● PROVIDED DATA
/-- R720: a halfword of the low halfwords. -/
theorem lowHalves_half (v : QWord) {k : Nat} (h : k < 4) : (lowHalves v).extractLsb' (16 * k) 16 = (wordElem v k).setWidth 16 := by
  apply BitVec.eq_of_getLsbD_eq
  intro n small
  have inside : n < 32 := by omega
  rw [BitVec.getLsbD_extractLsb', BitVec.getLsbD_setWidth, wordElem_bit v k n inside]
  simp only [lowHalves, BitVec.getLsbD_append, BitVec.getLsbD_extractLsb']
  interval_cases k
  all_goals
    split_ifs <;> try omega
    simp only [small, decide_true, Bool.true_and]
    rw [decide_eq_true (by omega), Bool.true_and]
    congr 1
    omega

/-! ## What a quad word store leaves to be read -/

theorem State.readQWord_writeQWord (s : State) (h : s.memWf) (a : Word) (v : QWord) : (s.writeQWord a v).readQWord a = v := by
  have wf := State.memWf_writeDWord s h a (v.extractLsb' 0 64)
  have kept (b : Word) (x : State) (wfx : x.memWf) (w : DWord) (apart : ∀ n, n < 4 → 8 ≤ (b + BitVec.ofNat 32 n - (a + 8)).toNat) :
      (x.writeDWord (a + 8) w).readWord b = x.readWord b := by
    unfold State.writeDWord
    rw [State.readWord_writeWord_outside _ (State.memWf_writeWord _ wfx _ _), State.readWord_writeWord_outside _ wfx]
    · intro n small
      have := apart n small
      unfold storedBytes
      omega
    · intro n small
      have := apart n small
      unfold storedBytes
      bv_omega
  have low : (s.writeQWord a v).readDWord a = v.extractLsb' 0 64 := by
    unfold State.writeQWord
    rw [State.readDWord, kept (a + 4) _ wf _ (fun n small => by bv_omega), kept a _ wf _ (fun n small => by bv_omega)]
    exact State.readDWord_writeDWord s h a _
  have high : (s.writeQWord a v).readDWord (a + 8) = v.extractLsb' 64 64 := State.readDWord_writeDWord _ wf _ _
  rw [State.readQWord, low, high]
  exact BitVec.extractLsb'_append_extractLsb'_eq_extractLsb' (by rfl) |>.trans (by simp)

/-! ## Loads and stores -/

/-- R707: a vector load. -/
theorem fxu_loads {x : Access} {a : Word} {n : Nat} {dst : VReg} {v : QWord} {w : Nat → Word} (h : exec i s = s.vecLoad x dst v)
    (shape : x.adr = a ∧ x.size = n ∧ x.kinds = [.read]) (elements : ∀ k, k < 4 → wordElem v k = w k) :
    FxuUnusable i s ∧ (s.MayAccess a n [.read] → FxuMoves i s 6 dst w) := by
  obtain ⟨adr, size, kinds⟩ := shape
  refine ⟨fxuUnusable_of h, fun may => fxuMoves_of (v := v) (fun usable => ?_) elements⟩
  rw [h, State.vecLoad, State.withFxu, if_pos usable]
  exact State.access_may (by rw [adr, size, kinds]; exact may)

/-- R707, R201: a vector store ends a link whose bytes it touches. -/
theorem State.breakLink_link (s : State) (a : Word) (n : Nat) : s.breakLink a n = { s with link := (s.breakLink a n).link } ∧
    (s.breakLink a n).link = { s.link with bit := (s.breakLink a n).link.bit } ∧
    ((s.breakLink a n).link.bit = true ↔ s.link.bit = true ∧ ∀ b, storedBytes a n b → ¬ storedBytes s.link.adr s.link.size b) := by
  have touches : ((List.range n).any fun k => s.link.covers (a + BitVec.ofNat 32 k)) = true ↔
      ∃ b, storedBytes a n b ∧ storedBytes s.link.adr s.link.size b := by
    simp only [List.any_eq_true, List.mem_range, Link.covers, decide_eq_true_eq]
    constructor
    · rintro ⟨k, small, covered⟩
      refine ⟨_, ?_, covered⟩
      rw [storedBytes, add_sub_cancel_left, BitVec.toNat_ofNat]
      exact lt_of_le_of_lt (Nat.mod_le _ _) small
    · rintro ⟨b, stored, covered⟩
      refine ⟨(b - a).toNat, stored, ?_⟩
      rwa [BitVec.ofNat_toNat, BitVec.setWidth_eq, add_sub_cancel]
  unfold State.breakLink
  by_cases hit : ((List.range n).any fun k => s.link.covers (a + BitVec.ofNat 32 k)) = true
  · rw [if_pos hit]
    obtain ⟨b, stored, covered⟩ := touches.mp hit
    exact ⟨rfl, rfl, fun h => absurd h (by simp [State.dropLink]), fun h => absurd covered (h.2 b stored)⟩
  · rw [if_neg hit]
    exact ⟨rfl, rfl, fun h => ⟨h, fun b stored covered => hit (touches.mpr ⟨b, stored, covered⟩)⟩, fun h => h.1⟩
==
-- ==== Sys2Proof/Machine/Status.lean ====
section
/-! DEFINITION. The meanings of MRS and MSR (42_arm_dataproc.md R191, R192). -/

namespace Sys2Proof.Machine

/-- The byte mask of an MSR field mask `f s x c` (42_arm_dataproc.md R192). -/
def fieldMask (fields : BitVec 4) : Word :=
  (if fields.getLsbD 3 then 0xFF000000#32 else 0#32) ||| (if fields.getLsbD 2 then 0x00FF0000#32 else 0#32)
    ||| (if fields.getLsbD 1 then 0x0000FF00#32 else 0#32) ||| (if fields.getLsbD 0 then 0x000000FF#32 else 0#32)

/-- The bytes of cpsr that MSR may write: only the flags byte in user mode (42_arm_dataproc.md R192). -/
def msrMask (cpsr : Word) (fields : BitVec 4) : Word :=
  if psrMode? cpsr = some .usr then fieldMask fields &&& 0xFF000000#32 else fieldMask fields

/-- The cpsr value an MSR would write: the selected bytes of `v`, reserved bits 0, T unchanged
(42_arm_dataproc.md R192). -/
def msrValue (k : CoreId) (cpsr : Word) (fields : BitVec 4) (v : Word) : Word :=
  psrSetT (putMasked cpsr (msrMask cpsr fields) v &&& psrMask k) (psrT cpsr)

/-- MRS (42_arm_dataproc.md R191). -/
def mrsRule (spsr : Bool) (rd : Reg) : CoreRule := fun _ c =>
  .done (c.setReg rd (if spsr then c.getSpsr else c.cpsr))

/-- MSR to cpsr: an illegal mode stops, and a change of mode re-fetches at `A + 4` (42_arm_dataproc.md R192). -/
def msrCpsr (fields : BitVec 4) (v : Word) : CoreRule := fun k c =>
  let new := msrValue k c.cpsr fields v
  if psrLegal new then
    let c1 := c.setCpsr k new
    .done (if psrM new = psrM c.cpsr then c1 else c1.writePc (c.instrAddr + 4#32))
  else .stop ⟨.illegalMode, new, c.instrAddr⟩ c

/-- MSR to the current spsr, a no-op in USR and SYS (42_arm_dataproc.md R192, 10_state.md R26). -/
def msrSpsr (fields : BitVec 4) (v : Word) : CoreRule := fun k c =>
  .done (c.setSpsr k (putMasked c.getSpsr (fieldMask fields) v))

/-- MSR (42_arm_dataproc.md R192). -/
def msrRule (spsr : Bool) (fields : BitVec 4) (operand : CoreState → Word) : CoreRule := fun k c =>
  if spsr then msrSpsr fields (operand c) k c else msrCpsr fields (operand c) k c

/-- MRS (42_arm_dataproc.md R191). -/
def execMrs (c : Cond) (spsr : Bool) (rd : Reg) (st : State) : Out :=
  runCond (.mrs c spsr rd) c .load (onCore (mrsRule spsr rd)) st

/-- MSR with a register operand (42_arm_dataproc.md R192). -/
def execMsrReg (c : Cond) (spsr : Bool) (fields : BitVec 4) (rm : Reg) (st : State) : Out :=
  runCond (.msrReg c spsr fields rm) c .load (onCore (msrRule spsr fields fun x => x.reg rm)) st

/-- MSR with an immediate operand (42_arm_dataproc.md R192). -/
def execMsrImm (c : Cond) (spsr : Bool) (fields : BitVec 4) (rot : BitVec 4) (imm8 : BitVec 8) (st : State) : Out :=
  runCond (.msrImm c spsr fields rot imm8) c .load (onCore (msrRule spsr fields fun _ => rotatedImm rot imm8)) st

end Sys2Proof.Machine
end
==
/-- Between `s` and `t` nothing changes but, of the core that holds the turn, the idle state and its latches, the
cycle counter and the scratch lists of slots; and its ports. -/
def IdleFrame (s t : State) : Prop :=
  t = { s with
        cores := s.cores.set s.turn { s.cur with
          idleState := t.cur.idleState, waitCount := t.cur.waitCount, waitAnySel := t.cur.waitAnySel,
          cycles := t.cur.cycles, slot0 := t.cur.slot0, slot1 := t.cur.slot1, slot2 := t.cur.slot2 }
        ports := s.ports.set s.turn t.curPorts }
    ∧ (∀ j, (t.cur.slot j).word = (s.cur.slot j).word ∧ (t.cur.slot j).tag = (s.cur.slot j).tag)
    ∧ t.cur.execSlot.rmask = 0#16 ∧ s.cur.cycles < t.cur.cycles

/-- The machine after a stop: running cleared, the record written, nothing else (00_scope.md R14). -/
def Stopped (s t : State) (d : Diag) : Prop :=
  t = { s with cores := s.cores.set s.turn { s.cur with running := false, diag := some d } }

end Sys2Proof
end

● PROBLEM STATEMENT
Extract from the records above the lines from the one containing "namespace Sys2Proof.Machine" to the one containing "0x000000FF#32 else 0#32)", both lines included, exactly as they appear and with nothing else.

● RESULT FOR THIS TASK
namespace Sys2Proof.Machine

/-- The byte mask of an MSR field mask `f s x c` (42_arm_dataproc.md R192). -/
def fieldMask (fields : BitVec 4) : Word :=
  (if fields.getLsbD 3 then 0xFF000000#32 else 0#32) ||| (if fields.getLsbD 2 then 0x00FF0000#32 else 0#32)
    ||| (if fields.getLsbD 1 then 0x0000FF00#32 else 0#32) ||| (if fields.getLsbD 0 then 0x000000FF#32 else 0#32)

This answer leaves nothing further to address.